Per sconfiggere ogni atteggiamento cinico
rassegnato al nichilismo storico, basta pensare a come le vicende della storia
etico-politica ripetano incessantemente gli stessi processi fallimentari per
l’uomo, e a come il maggiore benessere materiale conseguito dagli strumenti
tecnologici non restringa le aree di sofferenza, di pericolo e di
insoddisfazione morale, ma le allarghi esponenzialmente, differendone la
soluzione a un futuro che non arriva mai. E questo perché gli strumenti sempre
più affinati perseguono fini con essi inconseguibili, perché di natura
spirituale e non materiale. Debellare la fame, la povertà, le malattie equivale
a sconfiggere la stessa finitezza della condizione umana, che non può essere
negata come il negativo dialettico del bene della vita, ma solo trascesa da
considerazioni dell’esperienza umana non fondate su tecniche in grado di
allungare o estendere la vita biologica dell’uomo ideale, mondato di tutte le
imperfezioni da modello fisiologico, ma a rappresentarla per come essa si
chiarisce esistenzialmente. Il fine giustifica il mezzo a esso omogeneo,
altrimenti sono reciprocamente incongrui.
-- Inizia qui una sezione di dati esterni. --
-- ==== Sys2Proof/Tests/Slice0.lean ====
section
/-! SUPPORT. Tests: ill-formed terms, decoding of words written out from the spec's encodings, one step of each command
with the results of 95_test_vectors.md, and a witness for the hypotheses of each statement. -/
namespace Sys2Proof.Tests

open Sys2Proof.Machine Sys2Proof.Spec

/-! WellFormed refuses a field out of the range of its bits (R91). -/

theorem test_wf_bbAppend : (Instr.bbAppend 32).wellFormed = false := by decide
theorem test_wf_ccw : (Instr.ccw .byte 64).wellFormed = false := by decide
theorem test_wf_segMode : (Instr.segMode 64).wellFormed = false := by decide
theorem test_wf_segCount : (Instr.segCount 64).wellFormed = false := by decide
theorem test_wf_segData : (Instr.segData 64).wellFormed = false := by decide
theorem test_wf_totalBits : (Instr.totalBits 64).wellFormed = false := by decide
theorem test_wf_serialize : (Instr.serialize 64).wellFormed = false := by decide

/-! Decoding. Each word is RSV, SL, VR, MD, WD and OP from the left, in 5, 6, 6, 4, 5 and 6 bits (R91, R95). -/

theorem test_dec_nop : decode 0b00000_000000_000000_0000_00000_000000#32 = .command .nop := by decide
theorem test_dec_bbClear : decode 0b00000_000000_000000_0000_00000_000001#32 = .command .bbClear := by decide
theorem test_dec_bbAppend : decode 0b00000_000000_000000_0000_10110_000010#32 = .command (.bbAppend 22) := by decide
theorem test_dec_bbLen : decode 0b00000_000000_000000_0000_00000_000011#32 = .command .bbLen := by decide
theorem test_dec_modeInd : decode 0b00000_000000_000000_0111_00000_000100#32 = .command (.modeInd .eci) := by decide
theorem test_dec_ccw : decode 0b00000_000000_101001_1000_00000_000101#32 = .command (.ccw .kanji 41) := by decide
theorem test_dec_segMake : decode 0b00000_000000_000000_0010_00000_000110#32 = .command (.segMake .alphanumeric) := by
  decide
theorem test_dec_segMode : decode 0b00000_100001_000000_0000_00000_000111#32 = .command (.segMode 33) := by decide
theorem test_dec_segCount : decode 0b00000_110000_000000_0000_00000_001000#32 = .command (.segCount 48) := by decide
theorem test_dec_segData : decode 0b00000_000001_000000_0000_00000_001001#32 = .command (.segData 1) := by decide
theorem test_dec_listClear : decode 0b00000_000000_000000_0000_00000_001010#32 = .command .listClear := by decide
theorem test_dec_listLen : decode 0b00000_000000_000000_0000_00000_001011#32 = .command .listLen := by decide
theorem test_dec_segNum : decode 0b00000_000000_000000_0000_00000_001100#32 = .command .segNum := by decide
theorem test_dec_segAlnum : decode 0b00000_000000_000000_0000_00000_001101#32 = .command .segAlnum := by decide
theorem test_dec_segBytes : decode 0b00000_000000_000000_0000_00000_001110#32 = .command .segBytes := by decide
theorem test_dec_segEci : decode 0b00000_000000_000000_0000_00000_001111#32 = .command .segEci := by decide
theorem test_dec_segAuto : decode 0b00000_000000_000000_0000_00000_010000#32 = .command .segAuto := by decide
theorem test_dec_totalBits : decode 0b00000_000000_100101_0000_00000_010001#32 = .command (.totalBits 37) := by decide
theorem test_dec_outClear : decode 0b00000_000000_000000_0000_00000_010010#32 = .command .outClear := by decide
theorem test_dec_outLen : decode 0b00000_000000_000000_0000_00000_010011#32 = .command .outLen := by decide
theorem test_dec_serialize : decode 0b00000_000000_010001_0000_00000_010100#32 = .command (.serialize 17) := by decide

/-- A reserved opcode, a nonzero RSV, a nonzero unused field, an MD that is no mode (R96). -/
theorem test_dec_illegal :
    decode 0x00000015 = .illegal .reservedOpcode ∧ decode 0x0800000C = .illegal .unusedFieldNonzero ∧
    decode 0x00000802 = .illegal .unusedFieldNonzero ∧ decode 0x00001804 = .illegal .notAMode := by decide

/-! One command. -/

/-- Small parameters that meet the constraints of R8. -/
def small : Config.Params := { defaultParams with inBytes := 8, wBits := 64, oBits := 64, nSeg := 2 }

/-- The reset state with the small parameters. -/
def base : State := { State.reset with params := small }

/-- IN written with the given bytes from offset 0, and INLEN their number. -/
def text (bytes : List Byte) (s : State) : State :=
  { s with input := (List.range bytes.length).zip bytes, inlen := BitVec.ofNat 32 bytes.length }

/-- The state after the command word `c`; the state itself if there is none. -/
def after (c : Word) (s : State) : State :=
  match step { s with pending := [.write 0x0005 c] } with
  | .next t => t
  | _ => s

/-- STATUS as the host reads it. -/
def statusOf (s : State) : Word := statusWord s.status

/-- 95_test_vectors.md 2.1, P4: IMM 5 in 4 bits, then a value that does not fit, then the length. -/
theorem test_bb_append : (after 0x00000102 { base with imm := 5 }).w = [false, true, false, true] ∧
    windowWord (after 0x00000102 { base with imm := 5 }).w 0 = 0x00000050 := by decide
theorem test_bb_append_too_wide : statusOf (after 0x00000102 { base with imm := 16 }) = 0x101 ∧
    (after 0x00000102 { base with imm := 16 }).w = [] ∧
    statusOf (after 0x00000142 { base with imm := 0xFFFFFFFF }) = 0x101 := by decide
theorem test_bb_clear : (after 0x00000001 { base with w := [true, false] }).w = [] := by decide
theorem test_bb_len : (after 0x00000003 { base with w := [false, true, false, true] }).res = 4 := by decide

/-- 95_test_vectors.md 2.2. -/
theorem test_mode_ind : (after 0x00003804 base).res = 7 ∧ (after 0x00004004 base).res = 8 := by decide
theorem test_ccw : (after 0x0004A005 base).res = 8 ∧ (after 0x00052005 base).res = 16 ∧
    (after 0x000D4005 base).res = 10 ∧ (after 0x000DC005 base).res = 12 := by decide
theorem test_ccw_bad_version : statusOf (after 0x00000805 base) = 0x103 ∧ statusOf (after 0x00148805 base) = 0x103 ∧
    statusOf (after 0x00001805 base) = 0x102 := by decide

/-- The segment of the example of R140. -/
def seg5 : Segment := { mode := .numeric, count := 1, data := [false, true, false, true] }

theorem test_seg_make : (after 0x00000806 { base with imm := 1, w := [false, true, false, true] }).segs = [seg5] ∧
    (after 0x00000806 { base with imm := 1, w := [false, true, false, true] }).res = 1 := by decide
/-- R226: SEG_MAKE with IMM = -1 and a full list reports InvalidArgument; with a count, ListFull. -/
theorem test_seg_make_errors :
    statusOf (after 0x00000806 { base with imm := 0xFFFFFFFF, segs := [seg5, seg5] }) = 0x101 ∧
    statusOf (after 0x00000806 { base with segs := [seg5, seg5] }) = 0x105 := by decide
theorem test_seg_mode : (after 0x00000007 { base with segs := [seg5] }).res = 1 ∧
    statusOf (after 0x00200007 { base with segs := [seg5] }) = 0x104 := by decide
theorem test_seg_count : (after 0x00000008 { base with segs := [{ seg5 with count := 0x7FFFFFFF }] }).res = 0x7FFFFFFF := by
  decide
theorem test_seg_data : (after 0x00000009 { base with segs := [seg5] }).w = seg5.data ∧
    (after 0x00000009 { base with segs := [seg5] }).res = 4 := by decide
theorem test_list_clear : (after 0x0000000A { base with segs := [seg5] }).segs = [] := by decide
theorem test_list_len : (after 0x0000000B { base with segs := [seg5, seg5] }).res = 2 := by decide

/-- 95_test_vectors.md 2.3: "01234567" and "12A". -/
theorem test_seg_num :
    windowWord (after 0x0000000C (text [0x30, 0x31, 0x32, 0x33, 0x34, 0x35, 0x36, 0x37] base)).w 0 = 0x60981503 ∧
    (after 0x0000000C (text [0x30, 0x31, 0x32, 0x33, 0x34, 0x35, 0x36, 0x37] base)).w.length = 27 := by decide
theorem test_seg_num_not_digits : statusOf (after 0x0000000C (text [0x31, 0x32, 0x41] base)) = 0x101 := by decide
/-- 95_test_vectors.md 2.4: "AC-42", "$%*+-./:" and "A#". -/
theorem test_seg_alnum :
    windowWord (after 0x0000000D (text [0x41, 0x43, 0x2D, 0x34, 0x32] base)).w 0 = 0x20E4DC39 ∧
    windowWord (after 0x0000000D (text [0x24, 0x25, 0x2A, 0x2B, 0x2D, 0x2E, 0x2F, 0x3A] base)).w 0 = 0xAF0FFCD4 := by
  decide
theorem test_seg_alnum_not_in_set : statusOf (after 0x0000000D (text [0x41, 0x23] base)) = 0x101 := by decide
/-- 95_test_vectors.md 2.6: "hello". -/
theorem test_seg_bytes :
    windowWord (after 0x0000000E (text [0x68, 0x65, 0x6C, 0x6C, 0x6F] base)).w 0 = 0x6C6C6568 ∧
    windowWord (after 0x0000000E (text [0x68, 0x65, 0x6C, 0x6C, 0x6F] base)).w 1 = 0x0000006F := by decide
/-- 95_test_vectors.md 2.7: 16383, 999999 and 1000000. -/
theorem test_seg_eci : windowWord (after 0x0000000F { base with imm := 0x3FFF }).w 0 = 0x0000FFBF ∧
    windowWord (after 0x0000000F { base with imm := 0xF423F }).w 0 = 0x003F42CF := by decide
theorem test_seg_eci_range : statusOf (after 0x0000000F { base with imm := 0xF4240 }) = 0x101 ∧
    statusOf (after 0x0000000F { base with imm := 0xFFFFFFFF }) = 0x101 := by decide
/-- 95_test_vectors.md 2.8: "12A" is alphanumeric, "A a" is bytes, "12" is numeric. -/
theorem test_seg_auto :
    (after 0x00000010 (text [0x31, 0x32, 0x41] base)).segs.map (fun g => (g.mode, g.count, g.data.length)) =
      [(.alphanumeric, 3, 17)] ∧
    (after 0x00000010 (text [0x41, 0x20, 0x61] base)).segs.map (fun g => (g.mode, g.count, g.data.length)) =
      [(.byte, 3, 24)] ∧
    (after 0x00000010 (text [0x31, 0x32] base)).segs.map (fun g => (g.mode, g.count, g.data.length)) =
      [(.numeric, 2, 7)] := by decide
theorem test_seg_auto_empty : (after 0x00000010 { base with segs := [seg5, seg5], w := [true] }).w = [] ∧
    (after 0x00000010 { base with segs := [seg5, seg5], w := [true] }).res = 2 ∧
    statusOf (after 0x00000010 { base with segs := [seg5, seg5], w := [true] }) = 0 := by decide

/-- A segment without data. -/
def bare (m : Mode) (n : Nat) : Segment := { mode := m, count := n, data := [] }

/-- 95_test_vectors.md 2.5. -/
theorem test_total_bits : (after 0x00008011 { base with segs := [bare .numeric 1023] }).res = 14 ∧
    (after 0x00050011 { base with segs := [bare .byte 256] }).res = 20 ∧
    (after 0x00050011 { base with segs := [{ mode := .numeric, count := 2, data := List.replicate 7 true },
      { mode := .alphanumeric, count := 600, data := List.replicate 7 true }] }).res = 45 := by decide
theorem test_total_bits_capacity :
    (after 0x00008011 { base with segs := [bare .numeric 1024] }).res = 0xFFFFFFFF ∧
    statusOf (after 0x00008011 { base with segs := [bare .numeric 1024] }) = 0x010 ∧
    statusOf (after 0x00140011 { base with segs := [bare .eci 1] }) = 0x010 ∧
    statusOf (after 0x00000011 base) = 0x103 := by decide
theorem test_out_clear : (after 0x00000012 { base with out := [true] }).out = [] := by decide
theorem test_out_len : (after 0x00000013 { base with out := [true, false, true] }).res = 3 := by decide

/-- The segment SEG_NUM makes of "01234567" (P1). -/
def segP1 : Segment := { mode := .numeric, count := 8, data := bitsof 12 10 ++ bitsof 345 10 ++ bitsof 67 7 }

/-- P1: the stream of version 1, read from the OUT window. -/
theorem test_serialize : windowWord (after 0x00008014 { base with segs := [segP1] }).out 0 = 0x560C2010 ∧
    windowWord (after 0x00008014 { base with segs := [segP1] }).out 1 = 0x00008061 ∧
    (after 0x00008014 { base with segs := [segP1] }).res = 41 := by decide
theorem test_serialize_full : statusOf (after 0x00008014 { base with segs := [segP1], out := segP1.data }) = 0x106 ∧
    (after 0x00008014 { base with segs := [segP1], out := segP1.data }).out = segP1.data := by decide
/-- R210: NOP resets LERR and leaves ERRS. -/
theorem test_nop : statusOf (after 0 { base with status := { lerr := .badSlot, capx := true, errs := true } }) = 0x100 ∧
    (after 0 { base with res := 9 }).res = 9 := by decide
/-- R96: an illegal word only reports its error, and CMDLAST holds it. -/
theorem test_illegal : statusOf (after 0x00000802 base) = 0x102 ∧ (after 0x00000802 base).cmdlast = 0x00000802 ∧
    (after 0x00000802 { base with w := [true] }).w = [true] := by decide

/-! The host port. -/

/-- The state after one host write; the state itself if there is none. -/
def written (a : PortAddr) (d : Word) (s : State) : State :=
  match step { s with pending := [.write a d] } with
  | .next t => t
  | _ => s

/-- P5 step 3: a word write of IN at its last four bytes and back; past IN_BYTES nothing lands. -/
theorem test_in_window : portRead (written 0x401 0x00333231 base) 0x1004 = 0x00333231 ∧
    inByte (written 0x401 0x00333231 base) 5 = 0x32 ∧ portRead (written 0x402 0x00333231 base) 0x1008 = 0 := by decide
theorem test_inlen_clamped : (written 0x4 0xFFFFFFFF base).inlen = 8 ∧ (written 0x4 7 base).inlen = 7 := by decide
/-- P4 steps 10 and 11. -/
theorem test_clear_errs :
    statusOf (written 0x1 0 { base with status := { lerr := .badSlot, capx := false, errs := true } }) = 0x104 ∧
    statusOf (written 0x1 0x100 { base with status := { lerr := .badSlot, capx := false, errs := true } }) = 0x004 := by
  decide
/-- R39. -/
theorem test_id : portRead State.reset 0 = 0x51530001 := by decide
La qualità della vita non si misura
con le cartelle merceologiche o cliniche, ma sulla base della sicurezza
ontologica nei fondamenti spirituali della vita. Siamo certi che lo
sradicamento culturale operato dai processi dell’ideologia capitalistica
aiutino i popoli a condurre un’esistenza migliore? Se così fosse, perché il
dramma stesso dell’Europa cristiana? Ma come poteva la fede cristiana
affermarsi con gli strumenti della politica senza trasformarsi in religione
ideologica? E come potrebbe liberare l’umanità dai limiti naturali una
ideologia come quella capitalistica se fa dell’uomo lo strumento della
produzione e del consumo che tengono in vita il sistema?
Si è creduto per tempo che fosse stato il
messianismo escatologico della religione il fomite della catastrofe
antropologica del moderno. Oggi siamo passati dal servizio alla Storia al
servizio al Mercato, ma l’uomo non è ancora mai al centro della esistenza
storica. L’Europa, a poche generazioni dal disastro mondiale, riprende ad avere
rigurgiti razzistici e xenofobi da cui pareva si fosse liberata avendo adottato
ideologie e sistemi democratici. Ciò è intollerabile a una coscienza moralmente
coltivata, ma anche comprensibile per chi sia stato allevato alle ideologie
edonistiche del materialismo economicistico, che vede nell’uomo il consumatore
o il concorrente potenziale, e dal politicismo della lotta partitica di massa,
che insegna a scorgere nell’uomo il nemico anziché il convivente. Sono criteri
perversi di concepire i rapporti umani, ma omologati dalle ideologie dominanti,
accreditate a sua volta dalla tradizione culturale occidentale.
Le loro motivazioni teoriche non sono di dominio
pubblico ma la logica che le sostiene si diffonde nelle masse e diventa
mentalità corrente, dilagante e pervasiva come lo è l’istinto della specie non
moralmente infrenato e corretto. Ma la scommessa della fede cristiana è di far
emergere dal naufragio spirituale, operato dalla pedagogia dell’assuefazione
all’innato gene egoista, la natura divina dell’uomo, la sua possibilità unica
di concepirsi come coscienza del mondo e testimone del tempo. Solo all’interno
di una siffatta antropologia è possibile vedere nell’esperienza esistenziale
del Cristo la vicenda eterna di ogni uomo di ogni tempo, e perciò nella Sua
storia quella stessa dell’umanità. Va da sé che l’umanità di ogni uomo non sia l’astratta umanità idoleggiata dal
razionalismo moderno, che sotto sembianze di Popolo, Classe, Razza, Nazione o
Religione ha immolato innumeri vittime umane.
Se la ragion di Stato sceglie Barabba, l’uomo di
fede sceglie coraggiosamente Gesù. Dopo aver visto crollare Imperi e Stati che
parevano eterni e preservarsi la sua fede, non ha neppure più bisogno di
nascondersi pavidamente come Pietro alle folle.